---- Input data

/-- R167, R171, R172, R180: a reply leaves byte by byte, whatever comes on SDI and however much of the byte has left before; after its check byte the port is DRAINING, and the reset of a SOFT RESET is due.
Outside a request and a reply a byte clocked with SELECT low and RESET released is ignored by every byte's row, with SDO 0x00 (log
entries 3, 17); `SelectEdges` says the same of a byte clocked otherwise. -/
def Obligations.ReplyBytesLeaveInOrder : Prop :=
  (∀ (reply : List Byte) (sent : Nat) (soft : Bool) (s : State), s.hp.softResetDue = false →
    s.hp.select = .asserted → s.hp.resetLine = .released → s.hp.bits.length < 8 → s.hp.trans = .replying reply sent soft →
      (∀ out, reply[sent]? = some out → sent + 1 < reply.length → exec .replyByteShifted s =
        .next ((s.setHp { s.hp with trans := .replying reply (sent + 1) soft, bits := [] }).setPins
          { s.pins with sdo := some (byteBits out) }).judgeNote)
      ∧ (∀ out, reply[sent]? = some out → sent + 1 = reply.length → exec .replyComplete s =
        .next ((s.setHp { s.hp with trans := .draining, bits := [], softResetDue := soft }).setPins
          { s.pins with sdo := some (byteBits out) }).judgeNote)
      ∧ (sent + 1 < reply.length → exec .replyComplete s = .refused .notAtReplyCheck)
      ∧ (sent + 1 = reply.length → exec .replyByteShifted s = .refused .notAtReplyByte)
      ∧ ∀ (b : Byte) (sdi : SdiBits), Clocked b sdi s → exec (.requestByteReceived sdi) s = .refused .notAtRequestByte)
    ∧ ∀ (s : State) (b : Byte) (sdi : SdiBits), s.hp.softResetDue = false → Clocked b sdi s →
      (s.hp.trans = .idle ∨ s.hp.trans = .draining ∨ s.hp.trans = .held) → ∀ c : Instr, clocksPort c sdi s →
        exec c s = .next ((s.setHp { s.hp with bits := [] }).setPins { s.pins with sdo := some (byteBits 0) }).judgeNote

/-! ### The requests -/

/-- R3, R18, R41, R44, R47, R185: CREATE. The slot reserved is the lowest-numbered FREE slot. -/
def Obligations.CreateReservesLowestFreeSlot : Prop :=
  ∀ (p : List Byte) (sdi : SdiBits) (s : State), Presented .create p sdi s →
    (s.csu.setState = .pending → exec (.create sdi) s = .next (s.refusedWith .busy))
      ∧ (s.csu.setState = .opened → 16 ≤ s.csu.changes.length → exec (.create sdi) s = .next (s.refusedWith .full))
      ∧ (s.csu.setState = .opened → s.csu.changes.length < 16 → readDescriptor p = none →
          exec (.create sdi) s = .next (s.refusedWith .range))
      ∧ (∀ d, s.csu.setState = .opened → s.csu.changes.length < 16 → readDescriptor p = some d →
          (∀ i : Fin 32, (slotAt s.rgt.slots i).state ≠ .free) →
            exec (.create sdi) s = .next (s.refusedWith .noSlot))
      ∧ ∀ d (i : Fin 32), s.csu.setState = .opened → s.csu.changes.length < 16 → readDescriptor p = some d →
          (slotAt s.rgt.slots i).state = .free → (∀ j : Fin 32, j < i → (slotAt s.rgt.slots j).state ≠ .free) →
            let h : Handle := ⟨i, (slotAt s.rgt.slots i).gen⟩
            let n := s.csu.changes.length
            exec (.create sdi) s =
              .next (((s.setSlots (putSlot s.rgt.slots i ⟨.reserved, h.gen, d, none⟩)).setCsu
                { s.csu with changes := s.csu.changes ++ [⟨n, h, .create d⟩] }).answered .done
                  [h.toByte, BitVec.ofNat 8 n])

/-- R18, R32, R41, R44, R46, R48, R76, R185, R186: AMEND, RETIRE, RESTACK and LOCK are staged after their checks in order, and touch
no slot. An AMEND's payload is read by its group code from the group area, and a RESTACK's position by its code; a payload that is
not in its ranges, a code that is none, and a ref of ABOVE or BELOW equal to the target are refused with RANGE. -/
def Obligations.StagingRequestsAddRecords : Prop :=
  ∀ (p : List Byte) (sdi : SdiBits) (s : State),
    let target := Handle.ofByte (byteAt p 0)
    let n := s.csu.changes.length
    let judged (payload : Option Operation) (lockChecked : Bool) : State :=
      match payload with
      | none =>
        if s.csu.setState = .pending then s.refusedWith .busy
        else if 16 ≤ n then s.refusedWith .full
        else s.refusedWith .range
      | some op =>
        if s.csu.setState = .pending then s.refusedWith .busy
        else if 16 ≤ n then s.refusedWith .full
        else if isCurrent s.rgt.slots target = false then s.refusedWith .stale
        else if lockChecked = true ∧ (slotAt s.rgt.slots target.slot).state = .live
            ∧ (slotAt s.rgt.slots target.slot).record.locked = true then s.refusedWith .locked
        else (s.setCsu { s.csu with changes := s.csu.changes ++ [⟨n, target, op⟩] }).answered .done [BitVec.ofNat 8 n]
    (Presented .amend p sdi s → exec (.amend sdi) s = .next (judged ((readGroup p).map Operation.amend) true))
      ∧ (Presented .retire p sdi s → exec (.retire sdi) s = .next (judged (some .retire) true))
      ∧ (Presented .restack p sdi s →
          exec (.restack sdi) s = .next (judged ((readPosition p).map Operation.restack) true))
      ∧ (Presented .lock p sdi s → exec (.lock sdi) s = .next (judged (some .lock) false))
      ∧ (let a (i : Nat) : Nat := (byteAt p i).toNat
        let addr (i : Nat) : Addr := BitVec.ofNat 24 (a i * 65536 + a (i + 1) * 256 + a (i + 2))
        let bit (i : Nat) : Bool := (byteAt p 2).getLsbD i
        (∀ g : Group,
          (a 1 = 1 → (readGroup p = some g ↔
              g = .geometry ⟨a 2, a 3 * 256 + a 4, a 5, a 6 * 256 + a 7⟩ ∧ g.inRange))
            ∧ (a 1 = 2 → (readGroup p = some g ↔
              g = .source (if bit 6 = true then ⟨.bitmap, addr 3, a 6 * 256 + a 7, 1, 0⟩
                else ⟨.text, addr 3, a 6 * 256 + a 7, a 8, a 9⟩) ∧ g.inRange))
            ∧ (a 1 = 3 → (readGroup p = some g ↔ g = .scroll (addr 2) (a 5) ∧ g.inRange))
            ∧ (a 1 = 4 → (readGroup p = some g ↔ g = .look ⟨bit 5, bit 4, bit 3⟩))
            ∧ (a 1 = 5 → (readGroup p = some g ↔
              (bit 7 = false ∧ g = .cursor none)
                ∨ (bit 7 = true ∧ ∃ m : BlinkMode, (a 2 % 4 = match m with | .steady => 0 | .slow => 1 | .fast => 2)
                  ∧ g = .cursor (some ⟨addr 3, a 6, a 7, m⟩) ∧ g.inRange)))
            ∧ (a 1 = 6 → (readGroup p = some g ↔
              ∃ m : TouchMode, (a 2 % 4 = match m with | .none => 0 | .accept => 1 | .block => 2) ∧ g = .touch m))
            ∧ (a 1 = 0 ∨ 7 ≤ a 1 → readGroup p ≠ some g))
          ∧ (a 1 = 1 → readPosition p = some .front)
          ∧ (a 1 = 2 → readPosition p = some .back)
          ∧ (a 1 = 3 → readPosition p =
              if byteAt p 2 = byteAt p 0 then none else some (.above (Handle.ofByte (byteAt p 2))))
          ∧ (a 1 = 4 → readPosition p =
              if byteAt p 2 = byteAt p 0 then none else some (.below (Handle.ofByte (byteAt p 2))))
          ∧ (a 1 = 0 ∨ 5 ≤ a 1 → readPosition p = none))

/-- R43, R50, R51, R52, R54, R60, R63, R187: PUBLISH, WITHDRAW, DISCARD and READ OUTCOME, and the five bytes of an outcome record. -/
def Obligations.ChangeSetRequests : Prop :=
  ∀ (p : List Byte) (sdi : SdiBits) (s : State),
    let released := releaseReservations s.rgt.slots s.csu.changes
    let next := s.csu.seq + 1
    (Presented .publish p sdi s →
        (s.csu.setState = .pending → exec (.publish sdi) s = .next (s.refusedWith .busy))
          ∧ (s.csu.setState = .opened → s.se.scan ≠ .stopped → exec (.publish sdi) s =
              .next ((s.setCsu { s.csu with seq := next, setState := .pending }).answered .done [next, 0]))
          ∧ (s.csu.setState = .opened → s.se.scan = .stopped → exec (.publish sdi) s =
              .next ((applySet (s.setCsu { s.csu with seq := next })).answered .done [next, 1])))
      ∧ (Presented .withdraw p sdi s →
        (s.csu.setState = .pending → exec (.withdraw sdi) s =
            .next (((s.setSlots released).setCsu
              ⟨[], .opened, s.csu.seq, ⟨s.csu.seq, .withdrawn, s.csu.changes.length⟩, true⟩).answered .done []))
          ∧ (s.csu.setState = .opened → exec (.withdraw sdi) s = .next (s.refusedWith .tooLate)))
      ∧ (Presented .discard p sdi s →
        (s.csu.setState = .pending → exec (.discard sdi) s = .next (s.refusedWith .busy))
          ∧ (s.csu.setState = .opened → exec (.discard sdi) s =
            .next (((s.setSlots released).setCsu { s.csu with changes := [] }).answered .done [])))
      ∧ (Presented .readOutcome p sdi s → exec (.readOutcome sdi) s =
          .next ((s.setCsu { s.csu with unread := false }).answered .done (outcomeBytes s.csu.outcome)))
      ∧ (∀ o : OutcomeRecord, outcomeBytes o =
          [o.seq,
            match o.result with | .none => 0 | .applied => 1 | .rejected _ _ => 2 | .withdrawn => 3 | .discarded => 4,
            BitVec.ofNat 8 o.count,
            match o.result with | .rejected i _ => BitVec.ofNat 8 i | _ => 0xFF,
            match o.result with
              | .rejected _ .stale => 0x44 | .rejected _ .range => 0x45 | .rejected _ .locked => 0x46
              | .rejected _ .guarded => 0x47 | .rejected _ .band => 0x50 | _ => 0])
      ∧ ∀ i : Fin 32, slotAt released i =
          if (slotAt s.rgt.slots i).state = .reserved ∧ s.csu.changes.any (·.createsSlot i) then
            Slot.cleared ((slotAt s.rgt.slots i).gen + 1)
          else slotAt s.rgt.slots i

/-- R23, R38, R69, R70, R187: READ REGION, READ STACK, GUARD ON and GUARD OFF, and the 24 bytes of a READ REGION reply, whose descriptor
is laid out as `DescriptorReadsBack` says. -/
def Obligations.TableAndGuardRequests : Prop :=
  ∀ (p : List Byte) (sdi : SdiBits) (s : State),
    let h := Handle.ofByte (byteAt p 0)
    (Presented .readRegion p sdi s →
        (isCurrent s.rgt.slots h = true → exec (.readRegion sdi) s =
            .next (s.answered .done (regionBytes h (slotAt s.rgt.slots h.slot) (s.rgt.stack.idxOf h))))
          ∧ (isCurrent s.rgt.slots h = false → exec (.readRegion sdi) s = .next (s.refusedWith .stale)))
      ∧ (∀ (g : Handle) (x : Slot) (position : Nat), x.state ≠ .free → regionBytes g x position =
          g.toByte :: (if x.state = .live then 2 else 1) :: (descriptorBytes x.record ++
            [BitVec.ofNat 8 (128 * x.record.locked.toNat + 64 * x.touch.isSome.toNat + if x.state = .live then 32 else 0),
              if x.state = .live then BitVec.ofNat 8 position else 0xFF]))
      ∧ (Presented .readStack p sdi s → exec (.readStack sdi) s =
          .next (s.answered .done (BitVec.ofNat 8 s.rgt.stack.length
            :: BitVec.ofNat 8 (telltaleCount s.rgt.slots s.rgt.stack) :: s.rgt.stack.map Handle.toByte)))
      ∧ (Presented .guardOn p sdi s → exec (.guardOn sdi) s =
          .next ((s.setRgt { s.rgt with guardEnable := true }).answered .done []))
      ∧ (Presented .guardOff p sdi s →
        (s.rgt.guardLine = .asserted → exec (.guardOff sdi) s = .next (s.refusedWith .guarded))
          ∧ (s.rgt.guardLine = .released → exec (.guardOff sdi) s =
            .next ((s.setRgt { s.rgt with guardEnable := false }).answered .done [])))
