/-- After a cell issue COU holds that cell while groups of it are left (R119). -/
theorem lineLaw_cellIssue (h : LineLaw s) {y : Nat} (hplace : s.se.place = .inLine y)
    (hcol : s.lc.column < s.se.timing.displayedColumns) (data : CellData) (n : Nat) {out : List (BitVec 4)} :
    LineLaw (((shiftOut out (issueCell (nextCell s y data) s)).setCou
      (couAfter s (nextCell s y data) n)).setLc { s.lc with column := s.lc.column + 1 }) := by
  have hnext := nextCell_eq h hplace hcol data
  obtain ⟨hin, -⟩ := h
  obtain ⟨hspans, -⟩ := hin y hplace
  refine ⟨fun z hz => ?_, fun hn => absurd hplace (hn y), fun hnone => ?_⟩
  · obtain rfl : y = z := by
      have hz : s.se.place = .inLine z := hz
      rw [hplace] at hz
      injection hz
    refine ⟨hspans.trans (spanList_of_keepsShown (.of_table_eq rfl rfl) rfl rfl y).symm, hcol, fun x hx => ?_⟩
    rcases couAfter_cases s (nextCell s y data) n with ⟨hn, hc⟩ | ⟨-, hc⟩
    · simp only [State.setLc_cou, State.setCou_cou, hc, Option.some.injEq] at hx ⊢
      subst hx
      refine ⟨by rw [State.cellGroups_length]; exact hn, s.lc.column, data.pdata, data.adata, rfl, ?_⟩
      rw [hnext]
      refine (cellOf_of_keepsShown (.of_table_eq rfl rfl) rfl _ _ _ _).symm.trans ?_
      rw [ownerOf_of_keepsShown (s := s) (.of_table_eq rfl rfl) rfl rfl]
      rfl
    · simp [hc] at hx
  · rcases couAfter_cases s (nextCell s y data) n with ⟨-, hc⟩ | ⟨-, hc⟩
    · simp [hc] at hnone
    · simp [hc]

theorem afterLine_ne_inLine (t : Timing) (y z : Nat) : t.afterLine y ≠ .inLine z := by
  unfold Timing.afterLine
  split <;> simp

theorem afterLine_within (t : Timing) (y : Nat) : (t.afterLine y).within t := by
  unfold Timing.afterLine
  split
  · assumption
  · exact Nat.zero_le _

/-- A stop point ahead of a line is ahead of the place after it (R87). -/
theorem ahead_afterLine {p : StopPlace} {t : Timing} {y : Nat} (h : p.ahead (.inLine y)) : p.ahead (t.afterLine y) := by
  unfold Timing.afterLine
  cases p with
  | lastLineEnd =>
    split
    · trivial
    · rfl
  | nextFrameStart => exact h.elim

theorem ScanEvent.laws {c : Instr} {u : State} (hu : ScanEvent s c u) (h : s.Laws) : u.Laws := by
  cases hu with
  | frameStart order frame hscan hf =>
    refine applyIfPending_laws ((frameOpened_laws h hscan hf order).setCsu rfl (by simp)) fun y => ?_
    rw [frameOpened_place]
    simp
  | retraceLine k hscan hplace hk hstop =>
    have hout : ∀ y, s.se.place ≠ .inLine y := by simp [hplace]
    obtain ⟨hstopped, hrun, hstopping, hvalid, -, howed, hflag⟩ := id h.scan
    refine State.Laws.idlePins (h.moveScan (e := { s.se with place := .retrace (k + 1) }) ?_ h.waiting rfl rfl
      (h.line.moveOutside hout (by simp))) _ _ _
    refine ⟨fun hs => absurd hs hscan, hrun, fun hs => ?_, hvalid, hk, fun ho => ?_, hflag⟩
    · obtain ⟨p, hp, hahead⟩ := hstopping hs
      refine ⟨p, hp, ?_⟩
      cases p with
      | lastLineEnd => exact absurd hp hstop
      | nextFrameStart => trivial
    · have := howed ho
      rw [hplace] at this
      cases this
  | stopPoint hscan hat =>
    refine applyIfPending_laws (scanEnded_laws h hat) (by simp [scanEnded, State.idlePins])
  | lineStart y hscan hplace howed =>
    obtain ⟨hstopped, hrun, hstopping, hvalid, hwithin, -, hflag⟩ := id h.scan
    obtain ⟨-, hcou⟩ := h.line.empty (by simp [hplace])
    rw [hplace] at hwithin hstopping
    exact
      { h with
        scan := ⟨fun hs => absurd hs hscan, hrun, fun hs => by
          obtain ⟨p, hp, hahead⟩ := hstopping hs
          refine ⟨p, hp, ?_⟩
          cases p with
          | lastLineEnd => trivial
          | nextFrameStart => exact hahead, hvalid, hwithin, fun ho => absurd ho (by simp [howed]), hflag⟩
        line := lineLaw_lineStart h.line hplace }
  | cellIssue y data n hscan hplace hcol => exact { h with line := lineLaw_cellIssue h.line hplace hcol data n }
  | lineEnd y hscan hplace hcol =>
    obtain ⟨hstopped, hrun, hstopping, hvalid, hwithin, howed, hflag⟩ := id h.scan
    rw [hplace] at hwithin hstopping howed
    refine State.Laws.idlePins (s := ((((s.setSe _).setLc _).setCou _).setPanel _)) ?_ _ _ _
    exact
      { h with
        scan := ⟨fun hs => absurd hs hscan, hrun, fun hs => by
          obtain ⟨p, hp, hahead⟩ := hstopping hs
          exact ⟨p, hp, ahead_afterLine hahead⟩, hvalid, afterLine_within s.se.timing y, fun ho => (by cases howed ho), hflag⟩
        line := lineLaw_of_outside (afterLine_ne_inLine s.se.timing y) rfl rfl }

end Scan

/-! ### Every event -/

/-- Every happening keeps the laws. -/
theorem Happens.laws {s u : State} {c : Instr} (hu : Happens s c u) (h : s.Laws) (hd : s.hp.softResetDue = false) : u.Laws := by
  cases hu with
  | nothing c => exact h
  | port hp => exact hp.laws h hd
  | pointer hp => exact hp.laws h
  | scan hp => exact hp.laws h
  | request k sdi b f hclk hf hk hj =>
    have howner := owner_event k f.params s
    obtain ⟨-, hdue, hselect, hreset, -⟩ := howner.port_kept
    exact (howner.laws h).replyWith _ _ _ (hselect.trans hclk.1) (hreset.trans hclk.2.1) (hdue.trans hd)
  | resetAssert => exact resetAsserted_laws h
  | guardLine level => exact h.setGuard s.rgt.guardEnable level
  | fallbackLine level => exact h.setSe h.scan h.waiting rfl rfl rfl rfl

/-- The state after power-on (R24, R64, R96, R118, R133, R154, R182), whatever the column drivers and the model's own fields. -/
theorem powerOn_laws (select guard fallback : LineLevel) (panel : Panel) (n : Nat) (q : List Instr) :
    (State.mk (Rgt.powerOn guard) Csu.powerOn (Se.powerOn fallback) ⟨[], 0⟩ ⟨none, 0⟩ Pu.powerOn (Hp.powerOn select)
      (Pins.powerOn select) panel n q).Laws where
  table :=
    { stack := ⟨.nil, by simp [Rgt.powerOn], fun i hi => by simp [Slot.cleared] at hi, .nil⟩
      slots := fun i => by rw [slotAt_powerOn]; exact slotOk_cleared _ _ _ _
      list := listLaw_nil fun i => by simp [Slot.cleared]
      groups := by simp [Csu.powerOn]
      held := heldOk_of_not_captured (by simp [Pu.powerOn]) }
  pu := by simp [PuLaw, Pu.powerOn]
  timing := by simp [TimingLaw, Se.powerOn]
  waiting := by simp [Csu.powerOn]
  scan := by simp [ScanLaw, Se.powerOn, ScanPlace.within]
  line := lineLaw_of_outside (by simp [Se.powerOn]) rfl rfl
  port := by cases select <;> simp [PortLaw, Hp.powerOn]
  sdo := by cases select <;> simp [SdoLaw, Hp.powerOn, Pins.powerOn]
  receiver := trivial

/-- Every command keeps the laws. -/
theorem exec_laws {c : Instr} {s t : State} (h : s.Laws) (hexec : exec c s = .next t) : t.Laws := by
  by_cases hc : c.isPowerOn
  · obtain ⟨select, guard, fallback, rfl⟩ := hc
    rw [done_eq_next.1 hexec]
    exact (powerOn_laws select guard fallback s.panel s.freeReads s.pending).judgeNote
  · obtain ⟨u, hu, rfl⟩ := exec_happens hc hexec
    exact (hu.laws h.settled s.settled_softResetDue).judgeNote

/-- Every step keeps the laws. -/
theorem step_laws {s t : State} (h : s.Inv) (hstep : step s = .next t) : t.Laws := by
  unfold step at hstep
  split at hstep
  · injection hstep with he
    exact he ▸ h.laws
  · exact exec_laws (h.laws.setPending _) hstep

/-- The laws with NOTE judged are the laws of the state. -/
theorem State.Laws.inv {s : State} (h : s.Laws) (hnote : s.pins.note = noteLevel s) : s.Inv where
  stack := h.table.stack
  slots := fun i => (h.table.slots i).law
  staging := h.stagingLaw
  touch := h.touchLaw
  area := h.areaLaw
  ranges := h.rangeLaw
  scan := h.scan
  line := h.line
  port := h.port
  sdo := h.sdo
  receiver := h.receiver
  note := hnote

/-! ### The statements -/

/-- Settles O5: the laws are kept by every happening, and so by every step. -/
theorem stepKeepsStackingLaw : Obligations.StepKeepsStackingLaw := fun _ _ h hstep => (step_laws h hstep).table.stack

/-- Settles O6, as one of the laws that every step keeps. -/
theorem stepKeepsSlotLaw : Obligations.StepKeepsSlotLaw := fun _ _ h hstep i => ((step_laws h hstep).table.slots i).law

/-- Settles O7, as one of the laws that every step keeps. -/
theorem stepKeepsStagingLaw : Obligations.StepKeepsStagingLaw := fun _ _ h hstep => (step_laws h hstep).stagingLaw

/-- Settles O8, as one of the laws that every step keeps. -/
theorem stepKeepsTouchLaw : Obligations.StepKeepsTouchLaw := fun _ _ h hstep => (step_laws h hstep).touchLaw

/-- Settles O9, as two of the laws that every step keeps. -/
theorem stepKeepsAreaAndRangeLaws : Obligations.StepKeepsAreaAndRangeLaws := fun _ _ h hstep =>
  ⟨(step_laws h hstep).areaLaw, (step_laws h hstep).rangeLaw⟩

/-- Settles O10, as one of the laws that every step keeps. -/
theorem stepKeepsScanLaw : Obligations.StepKeepsScanLaw := fun _ _ h hstep => (step_laws h hstep).scan

/-- Settles O11, as one of the laws that every step keeps. -/
theorem stepKeepsLineLaw : Obligations.StepKeepsLineLaw := fun _ _ h hstep => (step_laws h hstep).line

/-- Settles O12, as three of the laws that every step keeps. -/
theorem stepKeepsPortAndReceiverLaws : Obligations.StepKeepsPortAndReceiverLaws := fun _ _ h hstep =>
  ⟨(step_laws h hstep).port, (step_laws h hstep).sdo, (step_laws h hstep).receiver⟩

/-- Settles O4: the laws hold of the state after power-on, with the lines at any levels. -/
theorem lawsHoldAfterPowerOn : Obligations.LawsHoldAfterPowerOn := by
  refine ⟨(powerOn_laws .released .released .released ⟨[], []⟩ 0 []).inv rfl, fun select guard fallback s t hexec => ?_⟩
  have hlaws := (powerOn_laws select guard fallback s.panel s.freeReads s.pending).judgeNote
  rw [← done_eq_next.1 hexec] at hlaws
  exact hlaws.inv (exec_note hexec)

end Sys2Proof.Machine
end

section
/-! PROOFS. What an event can do to the region table: the changes of slot states (R2), the telltales under guard (R73), and the events
that leave the table as it is. -/

namespace Sys2Proof.Machine
open Sys2Proof

-- One theorem after another, as in the tests: each thread of its own takes a stack and a heap of the checker's memory.
set_option Elab.async false

/-! ### What an event does to the table -/

/-- What an event does to the table and the order: touch parts at most, a reservation, the release of reservations, or an apply point
of a set that stands on the event's own table. -/
inductive TableEvent (s : State) : Instr → SlotTable → List Handle → Prop
  | touched (c : Instr) (t : SlotTable) : SameRegions s.rgt.slots t → TableEvent s c t s.rgt.stack
  | reserved (sdi : SdiBits) (f : Frame) (i : Fin 32) (d : RegionRecord) : s.hp.trans = .receiving f →
      (slotAt s.rgt.slots i).state = .free →
      TableEvent s (.create sdi) (reserveSlot s.rgt.slots i d) s.rgt.stack
  | released (c : Instr) (t : SlotTable) : c.emptiesList →
      SameRegions (releaseReservations s.rgt.slots s.csu.changes) t → TableEvent s c t s.rgt.stack
  | applied (c : Instr) (r : State) : c.isApplyPoint → SameRegions s.rgt.slots r.rgt.slots → r.rgt.stack = s.rgt.stack →
      r.rgt.guardInForce = s.rgt.guardInForce →
      (s.Laws → TableLaws r.rgt.slots r.rgt.stack r.csu.changes r.pu.contact r.se.area) →
      TableEvent s c (applySet r).rgt.slots (applySet r).rgt.stack

section Events
variable {s u : State} {c : Instr}

theorem TableEvent.of_rgt_eq (hslots : u.rgt.slots = s.rgt.slots) (hstack : u.rgt.stack = s.rgt.stack) :
    TableEvent s c u.rgt.slots u.rgt.stack := by
  rw [hslots, hstack]
  exact .touched c _ (.refl _)

theorem Repoints.tableEvent (h : Repoints s u) : TableEvent s c u.rgt.slots u.rgt.stack := by
  obtain ⟨t, contact, n, l, ht, rfl⟩ := h
  exact .touched c t ht

theorem PortEvent.rgt_eq (hu : PortEvent s c u) : u.rgt = s.rgt := by cases hu <;> rfl

theorem PointerEvent.tableEvent (hu : PointerEvent s c u) : TableEvent s c u.rgt.slots u.rgt.stack := by
  cases hu with
  | kept line ch r hr => exact .of_rgt_eq rfl rfl
  | faulted line ch r hr => exact .of_rgt_eq rfl rfl
  | report c ch bytes hb =>
    obtain ⟨link, range, -, -, t, contact, n, l, ht, heq⟩ := reportEffect_repoints (judgeReport s bytes ch.data) s
    rw [heq]
    exact .touched c _ ht
  | tick c howed =>
    obtain ⟨v, hv, heq⟩ := takeTick_repoints s
    rw [heq]
    exact hv.tableEvent

/-- CSU takes an apply point on a table that differs from the event's in touch parts only. -/
theorem applyIfPending_tableEvent (hc : c.isApplyPoint) {r : State} (hslots : SameRegions s.rgt.slots r.rgt.slots)
    (hstack : r.rgt.stack = s.rgt.stack) (hguard : r.rgt.guardInForce = s.rgt.guardInForce)
    (hlaws : s.Laws → TableLaws r.rgt.slots r.rgt.stack r.csu.changes r.pu.contact r.se.area) :
    TableEvent s c (applyIfPending r).rgt.slots (applyIfPending r).rgt.stack := by
  unfold applyIfPending
  split
  · exact .applied c r hc hslots hstack hguard hlaws
  · rw [hstack]
    exact .touched c _ hslots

--------

■ **Problem to solve**: For this exercise, output exactly the lines above from the line with "(Presented .withdraw p sdi s →" to the line with "true⟩).answered .done []))", counting both, and leave out the rest.

■ **Reply**:
      ∧ (Presented .withdraw p sdi s →
        (s.csu.setState = .pending → exec (.withdraw sdi) s =
            .next (((s.setSlots released).setCsu
              ⟨[], .opened, s.csu.seq, ⟨s.csu.seq, .withdrawn, s.csu.changes.length⟩, true⟩).answered .done []))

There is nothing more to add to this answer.